Scatter plots in MATLAB - Time & Space Complexity
When creating scatter plots, we want to know how the time to draw points grows as we add more data.
We ask: How does the program's work increase when the number of points increases?
Analyze the time complexity of the following code snippet.
% x and y are vectors of data points
x = rand(1, n);
y = rand(1, n);
scatter(x, y);
This code creates a scatter plot of n points by plotting each x and y coordinate pair.
Identify the loops, recursion, array traversals that repeat.
- Primary operation: Plotting each point on the graph.
- How many times: Once for each of the n points in the data.
As the number of points increases, the time to plot grows roughly in direct proportion.
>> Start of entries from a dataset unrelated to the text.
-- ==== Sys2Proof/Machine/Load16.lean ====
section
/-! DEFINITION. 16-bit loads and the stack instructions (42_load16_stack.md, R172 to R177). Only POP AF writes flags. First the rule of each form, an operation on states; then the meaning of each row of the opcode table. -/

namespace Sys2Proof.Machine

/-- LD rr,nn (R172). -/
def runLdRrNn (p : Reg16) (nn : Word) (s : State) : State := (s.setR16 p nn).advance 3

/-- LD (nn),SP (R173). -/
def runLdAtNnSp (nn : Word) (s : State) : State := (s.writeWord nn s.sp).advance 3

/-- LD SP,HL (R174). -/
def runLdSpHl (s : State) : State := (s.setR16 .sp s.hl).advance 1

/-- PUSH rr (R175): the value pushed is read before SP changes. -/
def runPush (q : RegStk) (s : State) : State := (s.push16 (s.stk q)).advance 1

/-- POP rr and POP AF (R176, R177): the popped word goes to the pair; for AF its low byte goes to the flags. -/
def runPop (q : RegStk) (s : State) : State :=
  let x := s.pop16
  (x.2.setStk q x.1).advance 1

/-! ### The rows -/

/-- LD BC,nn (R172). -/
def execLd_BC_nn (nn : Word) (s : State) : Result := .next (runLdRrNn .bc nn s)

/-- LD DE,nn (R172). -/
def execLd_DE_nn (nn : Word) (s : State) : Result := .next (runLdRrNn .de nn s)

/-- LD HL,nn (R172). -/
def execLd_HL_nn (nn : Word) (s : State) : Result := .next (runLdRrNn .hl nn s)

/-- LD SP,nn (R172). -/
def execLd_SP_nn (nn : Word) (s : State) : Result := .next (runLdRrNn .sp nn s)

/-- LD (nn),SP (R173). -/
def execLd_atnn_SP (nn : Word) (s : State) : Result := .next (runLdAtNnSp nn s)

/-- LD SP,HL (R174). -/
def execLd_SP_HL (s : State) : Result := .next (runLdSpHl s)

/-- PUSH BC (R175). -/
def execPush_BC (s : State) : Result := .next (runPush .bc s)

/-- PUSH DE (R175). -/
def execPush_DE (s : State) : Result := .next (runPush .de s)

/-- PUSH HL (R175). -/
def execPush_HL (s : State) : Result := .next (runPush .hl s)

/-- PUSH AF (R175). -/
def execPush_AF (s : State) : Result := .next (runPush .af s)

/-- POP BC (R176). -/
def execPop_BC (s : State) : Result := .next (runPop .bc s)

/-- POP DE (R176). -/
def execPop_DE (s : State) : Result := .next (runPop .de s)

/-- POP HL (R176). -/
def execPop_HL (s : State) : Result := .next (runPop .hl s)

/-- POP AF (R177). -/
def execPop_AF (s : State) : Result := .next (runPop .af s)

end Sys2Proof.Machine
end

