-- ==== Sys2Proof/Machine/Load8.lean ====
section
/-! DEFINITION. 8-bit loads and stores (41_load8.md, R140 to R158). No rule here writes a flag. First the rule of each form, an operation on states; then the meaning of each row of the opcode table. -/

namespace Sys2Proof.Machine

/-- LD r,r' (R140). -/
def runLdRR (dst src : Reg8) (s : State) : State := (s.setR8 dst (s.r8 src)).advance 1

/-- LD r,n (R141). -/
def runLdRN (dst : Reg8) (n : Byte) (s : State) : State := (s.setR8 dst n).advance 2

/-- LD r,(HL) (R142): the address is HL as it was before the instruction. -/
def runLdRAtHl (dst : Reg8) (s : State) : State := (s.setR8 dst (s.read s.hl)).advance 1

/-- LD (HL),r (R143). -/
def runLdAtHlR (src : Reg8) (s : State) : State := (s.write s.hl (s.r8 src)).advance 1

/-- LD (HL),n (R144). -/
def runLdAtHlN (n : Byte) (s : State) : State := (s.write s.hl n).advance 2

/-- A <- the byte at an address, by an instruction of `len` bytes. -/
def loadA (addr : Word) (len : Word) (s : State) : State := (s.setR8 .a (s.read addr)).advance len

/-- A stored at an address, by an instruction of `len` bytes. -/
def storeA (addr : Word) (len : Word) (s : State) : State := (s.write addr s.a).advance len

/-- LD A,(BC) (R145). -/
def runLdAAtBc (s : State) : State := loadA s.bc 1 s

/-- LD A,(DE) (R146). -/
def runLdAAtDe (s : State) : State := loadA s.de 1 s

/-- LD (BC),A (R147). -/
def runLdAtBcA (s : State) : State := storeA s.bc 1 s

/-- LD (DE),A (R148). -/
def runLdAtDeA (s : State) : State := storeA s.de 1 s

/-- LD A,(nn) (R149). -/
def runLdAAtNn (nn : Word) (s : State) : State := loadA nn 3 s

/-- LD (nn),A (R150). -/
def runLdAtNnA (nn : Word) (s : State) : State := storeA nn 3 s

/-- LDH A,(C) (R151). -/
def runLdhAAtC (s : State) : State := loadA (highPage s.c) 1 s

/-- LDH (C),A (R152). -/
def runLdhAtCA (s : State) : State := storeA (highPage s.c) 1 s

/-- LDH A,(n) (R153). -/
def runLdhAAtN (n : Byte) (s : State) : State := loadA (highPage n) 2 s

/-- LDH (n),A (R154). -/
def runLdhAtNA (n : Byte) (s : State) : State := storeA (highPage n) 2 s

/-- LD (HL+),A (R155): HL moves after the access. -/
def runLdAtHlIncA (s : State) : State := ((s.write s.hl s.a).setHl (s.hl + 1)).advance 1

/-- LD (HL-),A (R156). -/
def runLdAtHlDecA (s : State) : State := ((s.write s.hl s.a).setHl (s.hl - 1)).advance 1

/-- LD A,(HL+) (R157). -/
def runLdAAtHlInc (s : State) : State := ((s.setR8 .a (s.read s.hl)).setHl (s.hl + 1)).advance 1

/-- LD A,(HL-) (R158). -/
def runLdAAtHlDec (s : State) : State := ((s.setR8 .a (s.read s.hl)).setHl (s.hl - 1)).advance 1

/-! ### The rows -/

/-- LD B,B (R140). -/
def execLd_B_B (s : State) : Result := .next (runLdRR .b .b s)

/-- LD B,C (R140). -/
def execLd_B_C (s : State) : Result := .next (runLdRR .b .c s)

/-- LD B,D (R140). -/
def execLd_B_D (s : State) : Result := .next (runLdRR .b .d s)

/-- LD B,E (R140). -/
def execLd_B_E (s : State) : Result := .next (runLdRR .b .e s)

/-- LD B,H (R140). -/
def execLd_B_H (s : State) : Result := .next (runLdRR .b .h s)

/-- LD B,L (R140). -/
def execLd_B_L (s : State) : Result := .next (runLdRR .b .l s)

/-- LD B,A (R140). -/
def execLd_B_A (s : State) : Result := .next (runLdRR .b .a s)

/-- LD C,B (R140). -/
def execLd_C_B (s : State) : Result := .next (runLdRR .c .b s)

/-- LD C,C (R140). -/
def execLd_C_C (s : State) : Result := .next (runLdRR .c .c s)

/-- LD C,D (R140). -/
def execLd_C_D (s : State) : Result := .next (runLdRR .c .d s)

/-- LD C,E (R140). -/
def execLd_C_E (s : State) : Result := .next (runLdRR .c .e s)

/-- LD C,H (R140). -/
def execLd_C_H (s : State) : Result := .next (runLdRR .c .h s)

/-- LD C,L (R140). -/
def execLd_C_L (s : State) : Result := .next (runLdRR .c .l s)

/-- LD C,A (R140). -/
def execLd_C_A (s : State) : Result := .next (runLdRR .c .a s)

/-- LD D,B (R140). -/
def execLd_D_B (s : State) : Result := .next (runLdRR .d .b s)

/-- LD D,C (R140). -/
def execLd_D_C (s : State) : Result := .next (runLdRR .d .c s)

/-- LD D,D (R140). -/
def execLd_D_D (s : State) : Result := .next (runLdRR .d .d s)

/-- LD D,E (R140). -/
def execLd_D_E (s : State) : Result := .next (runLdRR .d .e s)

/-- LD D,H (R140). -/
def execLd_D_H (s : State) : Result := .next (runLdRR .d .h s)

/-- LD D,L (R140). -/
def execLd_D_L (s : State) : Result := .next (runLdRR .d .l s)

/-- LD D,A (R140). -/
def execLd_D_A (s : State) : Result := .next (runLdRR .d .a s)

/-- LD E,B (R140). -/
def execLd_E_B (s : State) : Result := .next (runLdRR .e .b s)

/-- LD E,C (R140). -/
def execLd_E_C (s : State) : Result := .next (runLdRR .e .c s)

/-- LD E,D (R140). -/
def execLd_E_D (s : State) : Result := .next (runLdRR .e .d s)

/-- LD E,E (R140). -/
def execLd_E_E (s : State) : Result := .next (runLdRR .e .e s)

/-- LD E,H (R140). -/
def execLd_E_H (s : State) : Result := .next (runLdRR .e .h s)

/-- LD E,L (R140). -/
def execLd_E_L (s : State) : Result := .next (runLdRR .e .l s)

/-- LD E,A (R140). -/
def execLd_E_A (s : State) : Result := .next (runLdRR .e .a s)

/-- LD H,B (R140). -/
def execLd_H_B (s : State) : Result := .next (runLdRR .h .b s)

/-- LD H,C (R140). -/
def execLd_H_C (s : State) : Result := .next (runLdRR .h .c s)

/-- LD H,D (R140). -/
def execLd_H_D (s : State) : Result := .next (runLdRR .h .d s)

/-- LD H,E (R140). -/
def execLd_H_E (s : State) : Result := .next (runLdRR .h .e s)

/-- LD H,H (R140). -/
def execLd_H_H (s : State) : Result := .next (runLdRR .h .h s)

/-- LD H,L (R140). -/
def execLd_H_L (s : State) : Result := .next (runLdRR .h .l s)

/-- LD H,A (R140). -/
def execLd_H_A (s : State) : Result := .next (runLdRR .h .a s)

/-- LD L,B (R140). -/
def execLd_L_B (s : State) : Result := .next (runLdRR .l .b s)

/-- LD L,C (R140). -/
def execLd_L_C (s : State) : Result := .next (runLdRR .l .c s)

/-- LD L,D (R140). -/
def execLd_L_D (s : State) : Result := .next (runLdRR .l .d s)

/-- LD L,E (R140). -/
def execLd_L_E (s : State) : Result := .next (runLdRR .l .e s)

/-- LD L,H (R140). -/
def execLd_L_H (s : State) : Result := .next (runLdRR .l .h s)

/-- LD L,L (R140). -/
def execLd_L_L (s : State) : Result := .next (runLdRR .l .l s)

/-- LD L,A (R140). -/
def execLd_L_A (s : State) : Result := .next (runLdRR .l .a s)

/-- LD A,B (R140). -/
def execLd_A_B (s : State) : Result := .next (runLdRR .a .b s)

/-- LD A,C (R140). -/
def execLd_A_C (s : State) : Result := .next (runLdRR .a .c s)

/-- LD A,D (R140). -/
def execLd_A_D (s : State) : Result := .next (runLdRR .a .d s)

/-- LD A,E (R140). -/
def execLd_A_E (s : State) : Result := .next (runLdRR .a .e s)

/-- LD A,H (R140). -/
def execLd_A_H (s : State) : Result := .next (runLdRR .a .h s)

/-- LD A,L (R140). -/
def execLd_A_L (s : State) : Result := .next (runLdRR .a .l s)

/-- LD A,A (R140). -/
def execLd_A_A (s : State) : Result := .next (runLdRR .a .a s)

/-- LD B,n (R141). -/
def execLd_B_n (n : Byte) (s : State) : Result := .next (runLdRN .b n s)

/-- LD C,n (R141). -/
def execLd_C_n (n : Byte) (s : State) : Result := .next (runLdRN .c n s)

/-- LD D,n (R141). -/
def execLd_D_n (n : Byte) (s : State) : Result := .next (runLdRN .d n s)

/-- LD E,n (R141). -/
def execLd_E_n (n : Byte) (s : State) : Result := .next (runLdRN .e n s)

/-- LD H,n (R141). -/
def execLd_H_n (n : Byte) (s : State) : Result := .next (runLdRN .h n s)

/-- LD L,n (R141). -/
def execLd_L_n (n : Byte) (s : State) : Result := .next (runLdRN .l n s)

/-- LD A,n (R141). -/
def execLd_A_n (n : Byte) (s : State) : Result := .next (runLdRN .a n s)

/-- LD B,(HL) (R142). -/
def execLd_B_atHL (s : State) : Result := .next (runLdRAtHl .b s)

/-- LD C,(HL) (R142). -/
def execLd_C_atHL (s : State) : Result := .next (runLdRAtHl .c s)

/-- LD D,(HL) (R142). -/
def execLd_D_atHL (s : State) : Result := .next (runLdRAtHl .d s)

/-- LD E,(HL) (R142). -/
def execLd_E_atHL (s : State) : Result := .next (runLdRAtHl .e s)

/-- LD H,(HL) (R142). -/
def execLd_H_atHL (s : State) : Result := .next (runLdRAtHl .h s)

/-- LD L,(HL) (R142). -/
def execLd_L_atHL (s : State) : Result := .next (runLdRAtHl .l s)

/-- LD A,(HL) (R142). -/
def execLd_A_atHL (s : State) : Result := .next (runLdRAtHl .a s)

/-- LD (HL),B (R143). -/
def execLd_atHL_B (s : State) : Result := .next (runLdAtHlR .b s)

/-- LD (HL),C (R143). -/
def execLd_atHL_C (s : State) : Result := .next (runLdAtHlR .c s)

/-- LD (HL),D (R143). -/
def execLd_atHL_D (s : State) : Result := .next (runLdAtHlR .d s)

/-- LD (HL),E (R143). -/
def execLd_atHL_E (s : State) : Result := .next (runLdAtHlR .e s)

/-- LD (HL),H (R143). -/
def execLd_atHL_H (s : State) : Result := .next (runLdAtHlR .h s)

/-- LD (HL),L (R143). -/
def execLd_atHL_L (s : State) : Result := .next (runLdAtHlR .l s)

/-- LD (HL),A (R143). -/
def execLd_atHL_A (s : State) : Result := .next (runLdAtHlR .a s)

/-- LD (HL),n (R144). -/
def execLd_atHL_n (n : Byte) (s : State) : Result := .next (runLdAtHlN n s)

/-- LD A,(BC) (R145). -/
def execLd_A_atBC (s : State) : Result := .next (runLdAAtBc s)

/-- LD A,(DE) (R146). -/
def execLd_A_atDE (s : State) : Result := .next (runLdAAtDe s)

/-- LD (BC),A (R147). -/
def execLd_atBC_A (s : State) : Result := .next (runLdAtBcA s)

/-- LD (DE),A (R148). -/
def execLd_atDE_A (s : State) : Result := .next (runLdAtDeA s)

/-- LD A,(nn) (R149). -/
def execLd_A_atnn (nn : Word) (s : State) : Result := .next (runLdAAtNn nn s)

/-- LD (nn),A (R150). -/
def execLd_atnn_A (nn : Word) (s : State) : Result := .next (runLdAtNnA nn s)

/-- LDH A,(C) (R151). -/
def execLdh_A_atC (s : State) : Result := .next (runLdhAAtC s)

/-- LDH (C),A (R152). -/
def execLdh_atC_A (s : State) : Result := .next (runLdhAtCA s)

/-- LDH A,(n) (R153). -/
def execLdh_A_atn (n : Byte) (s : State) : Result := .next (runLdhAAtN n s)

/-- LDH (n),A (R154). -/
def execLdh_atn_A (n : Byte) (s : State) : Result := .next (runLdhAtNA n s)

/-- LD (HL+),A (R155). -/
def execLd_atHLinc_A (s : State) : Result := .next (runLdAtHlIncA s)

/-- LD (HL-),A (R156). -/
def execLd_atHLdec_A (s : State) : Result := .next (runLdAtHlDecA s)

/-- LD A,(HL+) (R157). -/
def execLd_A_atHLinc (s : State) : Result := .next (runLdAAtHlInc s)

/-- LD A,(HL-) (R158). -/
def execLd_A_atHLdec (s : State) : Result := .next (runLdAAtHlDec s)

end Sys2Proof.Machine
end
| Input Size (n) | Approx. Operations |
|---|---|
| 10 | 10 plot operations |
| 100 | 100 plot operations |
| 1000 | 1000 plot operations |
Pattern observation: Doubling the points roughly doubles the work needed to plot them.
Time Complexity: O(n)
This means the time to create the scatter plot grows linearly with the number of points.
[X] Wrong: "Plotting many points takes the same time as plotting just a few points."
[OK] Correct: Each point requires a separate operation, so more points mean more work and more time.
Understanding how plotting time grows helps you explain performance when working with large data sets in real projects.
"What if we used a different plotting function that groups points together? How would the time complexity change?"